▶ **Problem to solve**: Exactly the lines below from the one with "it stands. -/" up to and including the one with "def sameBlock (fn" make up the answer, with nothing else added.

▶ **Dataset entries**:

-- ==== Sys2Proof/Machine/RegRead.lean ====
section
/-! DEFINITION. The address map and register reads (00_scope R14, 12_host R380 to R392): row REGISTER_READ. -/

namespace Sys2Proof.Machine

/-! ### The address map (Tables 12.4 to 12.7, R383) -/

/-- What a 32-bit word of a function's register space is. -/
inductive Place where
  /-- half `h` of element `i` of a register of unit `u`; `latched` in the latched counter view (R497) -/
  | reg (r : Reg) (u i h : Nat) (latched : Bool)
  | msix (vector word : Nat)
  | pba (word : Nat)
  | pool (off : Nat) (add : Bool)
  | evtRec (off : Nat)
  | doorbell (h : Nat)
  | zero
deriving DecidableEq, Repr

/-- A word at an offset of a block, as a register of unit `u`. -/
def placeIn (b : RegBlock) (u off : Nat) (latched : Bool := false) : Place :=
  match RegBlock.find b off with
  | none => .zero
  | some (r, i, o) => .reg r u i (o / 4) latched

/-- The HIF registers that every function has (Table 12.8). -/
def hifAll (r : Reg) : Bool :=
  !(r == .HIF_EMU_DROPS || r == .HIF_WIN0_SEL || r == .HIF_WIN1_SEL || r == .HIF_WIN_STATUS || r == .HIF_FN_SEL ||
    r == .HIF_FN_QP_FIRST || r == .HIF_FN_QP_COUNT || r == .HIF_FN_SESSIONS || r == .HIF_FN_CTRL || r == .HIF_FN_OPEN)

/-- The registers of the copy blocks of a virtual function, and of its SYN block (R70, R213, R246, R300, R326, R364). -/
def vfHas (r : Reg) : Bool :=
  match r with
  | .TDE_STATUS | .TDE_PERIOD_ACT | .TDE_LEAD_ACT | .TDE_SEAL_LEAD | .TDE_TIDE | .TDE_TIME | .TDE_EDGE_TIME
  | .WGT_SLOT_STATE | .WGT_GEN | .WGT_MODEL_ID_0 | .WGT_MODEL_ID_1 | .WGT_SWITCH_TIDE
  | .KVC_STATUS | .KVC_PAGE_BYTES | .KVC_BUDGET_EFF | .BPL_SLOT_STATE | .BPL_SWITCH_TIDE | .BPL_PLACE_EPOCH
  | .FAB_STATUS | .FAB_ADDR | .FAB_DIMS | .SYN_CAPS | .SYN_SHARE_BASE | .SYN_SHARE_COUNT => true
  | _ => false

/-- A word of a virtual function's block, where the function has it. -/
def Place.onlyIf (p : Place) (f : Reg → Bool) : Place :=
  match p with
  | .reg r _ _ _ _ => if f r then p else .zero
  | _ => p

/-- The unit of a window's selection is on an absent compute stack (R7, R391). -/
def State.unitAbsent (s : State) (cls u : Nat) : Bool :=
  if cls == 1 then decide (s.part.pans ≤ u) else if cls == 7 then decide (s.part.physCores ≤ u)
  else if cls == 6 then false else decide (s.part.cores ≤ u)

/-- A word of an indirect window (R391, Table 12.7, R322). -/
def State.window (s : State) (sel off : Nat) : Place :=
  let c := sel % 256
  let u := sel / 256 % 65536
  if !selOk sel || s.unitAbsent c u then .zero
  else match c with
    | 1 => placeIn .pan u off
    | 2 => placeIn .cor u off
    | 3 => placeIn .slc u off
    | 4 => placeIn .cre u off
    | 5 => if off / 64 < 48 then placeIn .synDbg (65536 + u * 64 + off / 64) (off % 64) else .zero
    | 6 => if off / 64 < 64 then placeIn .synDbg (u * 64 + off / 64) (off % 64) else .zero
    | _ => placeIn .phys u off

/-- BAR0 of the physical function (Table 12.4). -/
def State.pfBar0 (s : State) (off : Nat) : Place :=
  if off < 0x1000 then placeIn .hif 0 off
  else if off < 0x2000 then placeIn .tde 0 (off - 0x1000)
  else if off < 0x3000 then placeIn .aon 0 (off - 0x2000)
  else if off < 0x4000 then placeIn .syn 0 (off - 0x3000)
  else if off < 0x5000 then (if off < 0x4008 then .doorbell ((off - 0x4000) / 4) else .zero)
  else if off < 0x6000 then placeIn .evt 0 (off - 0x5000)
  else if 0x10000 ≤ off && off < 0x18000 then .msix ((off - 0x10000) / 16) ((off - 0x10000) % 16 / 4)
  else if 0x18000 ≤ off && off < 0x18100 then .pba ((off - 0x18000) / 4)
  else if 0x100000 ≤ off && off < 0x110000 then s.window (s.num .HIF_WIN0_SEL) (off - 0x100000)
  else if 0x110000 ≤ off && off < 0x120000 then s.window (s.num .HIF_WIN1_SEL) (off - 0x110000)
  else if 0x400000 ≤ off && off < 0x600000 then .evtRec (off - 0x400000)
  else if 0x800000 ≤ off && off < 0x880000 then .pool (off - 0x800000) false
  else if 0x880000 ≤ off && off < 0x900000 then .pool (off - 0x880000) true
  else .zero

/-- BAR0 of a virtual function (Table 12.5). -/
def vfBar0 (fn off : Nat) : Place :=
  if off < 0x1000 then (placeIn .hif fn off).onlyIf hifAll
  else if off < 0x2000 then (placeIn .tde 0 (off - 0x1000)).onlyIf vfHas
  else if off < 0x3000 then (placeIn .syn fn (off - 0x2000)).onlyIf vfHas
  else if off < 0x4000 then (if off < 0x3008 then .doorbell ((off - 0x3000) / 4) else .zero)
  else if off < 0x5000 then .msix ((off - 0x4000) / 16) ((off - 0x4000) % 16 / 4)
  else if off < 0x5020 then .pba ((off - 0x5000) / 4)
  else if 0x8000 ≤ off && off < 0xC000 then .pool (off - 0x8000) false
  else if 0xC000 ≤ off && off < 0x10000 then .pool (off - 0xC000) true
  else .zero

/-- The block at an offset of the physical function's BAR2 (Table 12.6). -/
def bar2Block (off : Nat) : Option RegBlock :=
  match off / 0x10000 with
  | 1 => some .wgt | 2 => some .kvc | 3 => some .srv | 4 => some .bpl | 5 => some .fab | 6 => some .sec | 7 => some .fwp
  | 8 => some .hlt | 9 => some .pwr | 10 => some .thm | 11 => some .hka | 12 => some .bbx | 13 => some .cnt
  | _ => none

/-- The block at an offset of a virtual function's BAR2 (R383). -/
def vfBlock (off : Nat) : Option RegBlock :=
  match off / 0x1000 with
  | 0 => some .srv | 1 => some .wgt | 2 => some .kvc | 3 => some .bpl | 4 => some .fab | 8 => some .cntT
  | _ => none

/-- A word of the physical function's CNT block: running view, latched view, function selection, own tenant counters
(R497, R500). -/
def cntPlace (off : Nat) : Place :=
  if off < 0x1000 then placeIn .cnt 0 off
  else if off < 0x2000 then placeIn .cnt 65536 (off - 0x1000) true
  else if off < 0x3000 then placeIn .cnt 0 off
  else placeIn .cntT 0 (off - 0x3000)

/-- BAR2 of the physical function. -/
def pfBar2 (off : Nat) : Place :=
  match bar2Block off with
  | none => .zero
  | some .cnt => cntPlace (off % 0x10000)
  | some b => placeIn b 0 (off % 0x10000)

/-- BAR2 of a virtual function. -/
def vfBar2 (fn off : Nat) : Place :=
  match vfBlock off with
  | none => .zero
  | some .srv => placeIn .srv fn (off % 0x1000)
  | some .cntT => if off % 0x1000 < 0x800 then placeIn .cntT fn (off % 0x1000) else placeIn .cntT (fn + 65536) (off % 0x1000 - 0x800) true
  | some b => (placeIn b 0 (off % 0x1000)).onlyIf vfHas

/-- The SRV admin registers and the HLT registers that the security processor serves in SAFE (R413, R450). -/
def safeHas (r : Reg) : Bool :=
  match r.info.block with
  | .sec | .fwp | .bbx | .cnt | .cntT => true
  | .srv => r == .SRV_ADMQ_SQ_BASE || r == .SRV_ADMQ_CQ_BASE || r == .SRV_ADMQ_CTRL
  | .hlt => r == .HLT_HBM_FAIL || r == .HLT_LINK_FAIL || r == .HLT_CLUSTER_STATE || r == .HLT_LIST_SEL || r == .HLT_LIST_ENTRY ||
    r == .HLT_CPER_SEL || r == .HLT_CPER_LEN || r == .HLT_CPER_DATA
  | _ => false

/-- In STARTING, the registers of the processors that have not run yet read zero (R399). -/
def State.startHas (s : State) (r : Reg) : Bool :=
  match r.info.block with
  | .sec | .fwp => true
  | .srv => s.boot.schRan || r == .SRV_ADMQ_SQ_BASE || r == .SRV_ADMQ_CQ_BASE || r == .SRV_ADMQ_CTRL
  | .pwr | .thm | .hka => s.boot.pwrRan
  | _ => s.boot.schRan

/-- Registers that belong to absent units read zero and ignore writes (R7, R213, R362, R364). -/
def State.regAbsent (s : State) (r : Reg) : Bool :=
  let recv := r == .WGT_RECV_MODEL_ID || r == .WGT_RECV_GEN || r == .WGT_RECV_WAIT || r == .WGT_HOLD_MS || r == .WGT_HOLD_BYTES || r == .WGT_SHARD_SERVED
  let link := r == .FAB_LINK_STATE || r == .FAB_LINK_PEER || r == .FAB_LINK_DELAY || r == .FAB_LINK_CTRL || r == .FAB_LINK_FEC_CORR ||
    r == .FAB_LINK_FEC_UNCORR || r == .FAB_LINK_CRC_ERR || r == .FAB_LINK_REPLAYS || r == .FAB_LINK_RETRAINS || r == .FAB_LINK_INDET || r == .FAB_LINK_PEER_KEY
  (s.part == .jn8s && (recv || r.info.block == .fab)) || (link && !s.linkFitted s.selLink)

/-- What a 32-bit word at an offset of a function's BAR is, in the present state. -/
def State.place (s : State) (fn bar off : Nat) : Place :=
  let p := if bar == 0 then (if fn == 0 then s.pfBar0 off else vfBar0 fn off)
    else if bar == 2 then (if fn == 0 then pfBar2 off else vfBar2 fn off)
    else .zero
  match p with
  | .reg r _ _ _ _ =>
    if s.regAbsent r then .zero
    else if bar == 2 && s.safe && !safeHas r then .zero
    else if bar == 2 && s.starting && !s.startHas r then .zero
    else p
  | _ => p

/-! ### Emulation (R387 to R390) -/

/-- The firmware processor behind a name. -/
def procOf : HouseProc → Proc
  | .sec => .security | .pwr => .power | .sch => .scheduler

/-- The processor that emulates a word of BAR2; the security processor in SAFE and before the others run (R399, R413). -/
def State.emulator (s : State) (fn off : Nat) : HouseProc :=
  if s.safe then .sec
  else if fn != 0 then .sch
  else match bar2Block off with
    | some .sec | some .fwp => .sec
    | some .pwr | some .thm | some .hka => .pwr
    | some .srv => if s.starting && !s.boot.schRan then .sec else .sch
    | _ => .sch

/-- The bit of a processor in HIF_EMU_STATUS (Table 12.10). -/
def procBit : HouseProc → Nat
  | .sec => 0 | .pwr => 1 | .sch => 2

/-- An access to BAR2 finds its processor restarting. -/
def State.emuBusy (s : State) (fn bar off : Nat) : Bool := bar == 2 && s.restarting (procOf (s.emulator fn off))

/-! ### Reading (R385) -/

/-- Registers that are one for the device though every function has them. -/
def oneForAll (r : Reg) : Bool :=
  r == .HIF_ID || r == .HIF_CAPS || r == .HIF_PRESENCE || r == .HIF_DEV_STATE || r == .HIF_LINK_STATUS || r == .SRV_CAPS || r == .SYN_CAPS

/-- A register's value as a read shows it. -/
def State.readReg (s : State) (r : Reg) (u i : Nat) (latched : Bool) : Nat :=
  if latched then (if r == .CNT_T_FUNCTION then u % 256 else s.num r u i)
  else s.view r (if oneForAll r then 0 else u) i

/-- A word of an MSI-X entry (PCI Express). -/
def State.msixWord (s : State) (fn v w : Nat) : Nat :=
  let e := s.msixEntry fn v
  match w with
  | 0 => e.addr.toNat % 2 ^ 32 | 1 => e.addr.toNat / 2 ^ 32 | 2 => e.data.toNat | _ => bit01 e.mask

/-- A 32-bit word as it stands. -/
def State.peek (s : State) (fn : Nat) (p : Place) : Nat :=
  match p with
  | .reg r u i h l => s.readReg r u i l / 2 ^ (32 * h) % 2 ^ 32
  | .msix v w => s.msixWord fn v w
  | .pba w => ((List.range 32).map (fun k => bit01 (s.msixEntry fn (32 * w + k)).pending * 2 ^ k)).sum
  | .evtRec o => match s.evt.recs[o / 32]? with | none => 0 | some e => e.bytes / 2 ^ (8 * (o % 32)) % 2 ^ 32
  | .pool .. | .doorbell _ | .zero => 0

/-- The block of a function's space whose latches an offset uses (R385). -/
def latchBlock (fn bar off : Nat) : Nat := bar * 2 ^ 20 + (if bar == 2 && fn == 0 then off / 0x10000 else if 0x100000 ≤ off then off / 0x10000 * 16 else off / 0x1000)

/-- An entry of a latch list is that of a function's block. -/
def sameBlock (fn bar off : Nat) (e : Nat × Nat × W32) : Bool :=
  e.1 == fn && latchBlock fn (e.2.1 / 2 ^ 32) (e.2.1 % 2 ^ 32) == latchBlock fn bar off

/-- An access that R384 or R385 does not serve (HIF_BAD_ACCESS). -/
def State.badAccess (s : State) (fn : Nat) : State := (s.bump .HIF_BAD_ACCESS 1 fn).raise .HIF_INT_STATUS .HIF_INT_ENABLE 8 fn

/-- A 32-bit read of BAR0 or BAR2, with the read latch for the halves of 64-bit registers (R385). -/
def State.read32 (s : State) (fn bar off : Nat) : State × W64 :=
  let p := s.place fn bar off
  let v := BitVec.ofNat 64 (s.peek fn p)
  match p with
  | .reg r u i h l =>
    if r.info.size != 8 then (s, v)
    else if h == 0 then
      let up := BitVec.ofNat 32 (s.readReg r u i l / 2 ^ 32)
      ({ s with hif.rdLatch := (fn, bar * 2 ^ 32 + off, up) :: s.hif.rdLatch.filter (fun e => !sameBlock fn bar off e) }, v)
    else match s.hif.rdLatch.find? (fun e => e.1 == fn && e.2.1 + 4 == bar * 2 ^ 32 + off) with
      | none => (s, v)
      | some e => ({ s with hif.rdLatch := s.hif.rdLatch.filter (fun x => !sameBlock fn bar off x) }, e.2.2.setWidth 64)
  | _ => (s, v)

/-- A read of BAR0 or BAR2 (R385, R388). -/
def State.barRead (s : State) (fn bar off size : Nat) : State × W64 :=
  if !(size == 4 || size == 8) || off % size != 0 then (s.badAccess fn, 0)
  else if s.emuBusy fn bar off then
    let b := procBit (s.emulator fn off)
    (s.setF .HIF_EMU_STATUS (8 + b) 1 1 fn, if size == 8 then 0xFFFFFFFEFFFFFFFE else 0xFFFFFFFE)
  else if size == 4 then s.read32 fn bar off
  else match s.place fn bar off with
    | .pool o false => match s.poolWord fn o with
      | none => (s, 0)
      | some k => (s.countPool (poolRef k), (s.word (poolRef k)).value)
    | p => (s, BitVec.ofNat 64 (s.peek fn p + s.peek fn (s.place fn bar (off + 4)) * 2 ^ 32))

/-- A read by a function (R384, R385): BAR4 is the ring area. -/
def State.hostRead (s : State) (fn bar off size : Nat) : State × W64 :=
  if bar == 0 || bar == 2 then s.barRead fn bar off size
  else if bar == 4 && fn == 0 then
    if off + size ≤ 0x10000000 then (s, BitVec.ofNat 64 (s.ringRead off (min 8 size))) else (s.badAccess 0, 0)
  else (s, 0)

/-- REGISTER_READ (R14, R384, R385, R388); a function that does not answer completes nothing. -/
def execRegisterRead (t : Stamp) (fn : FnId) (bar : Fin 6) (off size : Nat) (s : State) : Res :=
  answer t s fun s =>
    if s.fnLive fn.val then
      let r := s.hostRead fn.val bar.val off size
      r.1.emit (.read r.2)
    else s.emit .unsupported

end Sys2Proof.Machine
end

▶ **Solution for this task**:
/-- A 32-bit word as it stands. -/
def State.peek (s : State) (fn : Nat) (p : Place) : Nat :=
  match p with
  | .reg r u i h l => s.readReg r u i l / 2 ^ (32 * h) % 2 ^ 32
  | .msix v w => s.msixWord fn v w
  | .pba w => ((List.range 32).map (fun k => bit01 (s.msixEntry fn (32 * w + k)).pending * 2 ^ k)).sum
  | .evtRec o => match s.evt.recs[o / 32]? with | none => 0 | some e => e.bytes / 2 ^ (8 * (o % 32)) % 2 ^ 32
  | .pool .. | .doorbell _ | .zero => 0

/-- The block of a function's space whose latches an offset uses (R385). -/
def latchBlock (fn bar off : Nat) : Nat := bar * 2 ^ 20 + (if bar == 2 && fn == 0 then off / 0x10000 else if 0x100000 ≤ off then off / 0x10000 * 16 else off / 0x1000)

/-- An entry of a latch list is that of a function's block. -/
def sameBlock (fn bar off : Nat) (e : Nat × Nat × W32) : Bool :=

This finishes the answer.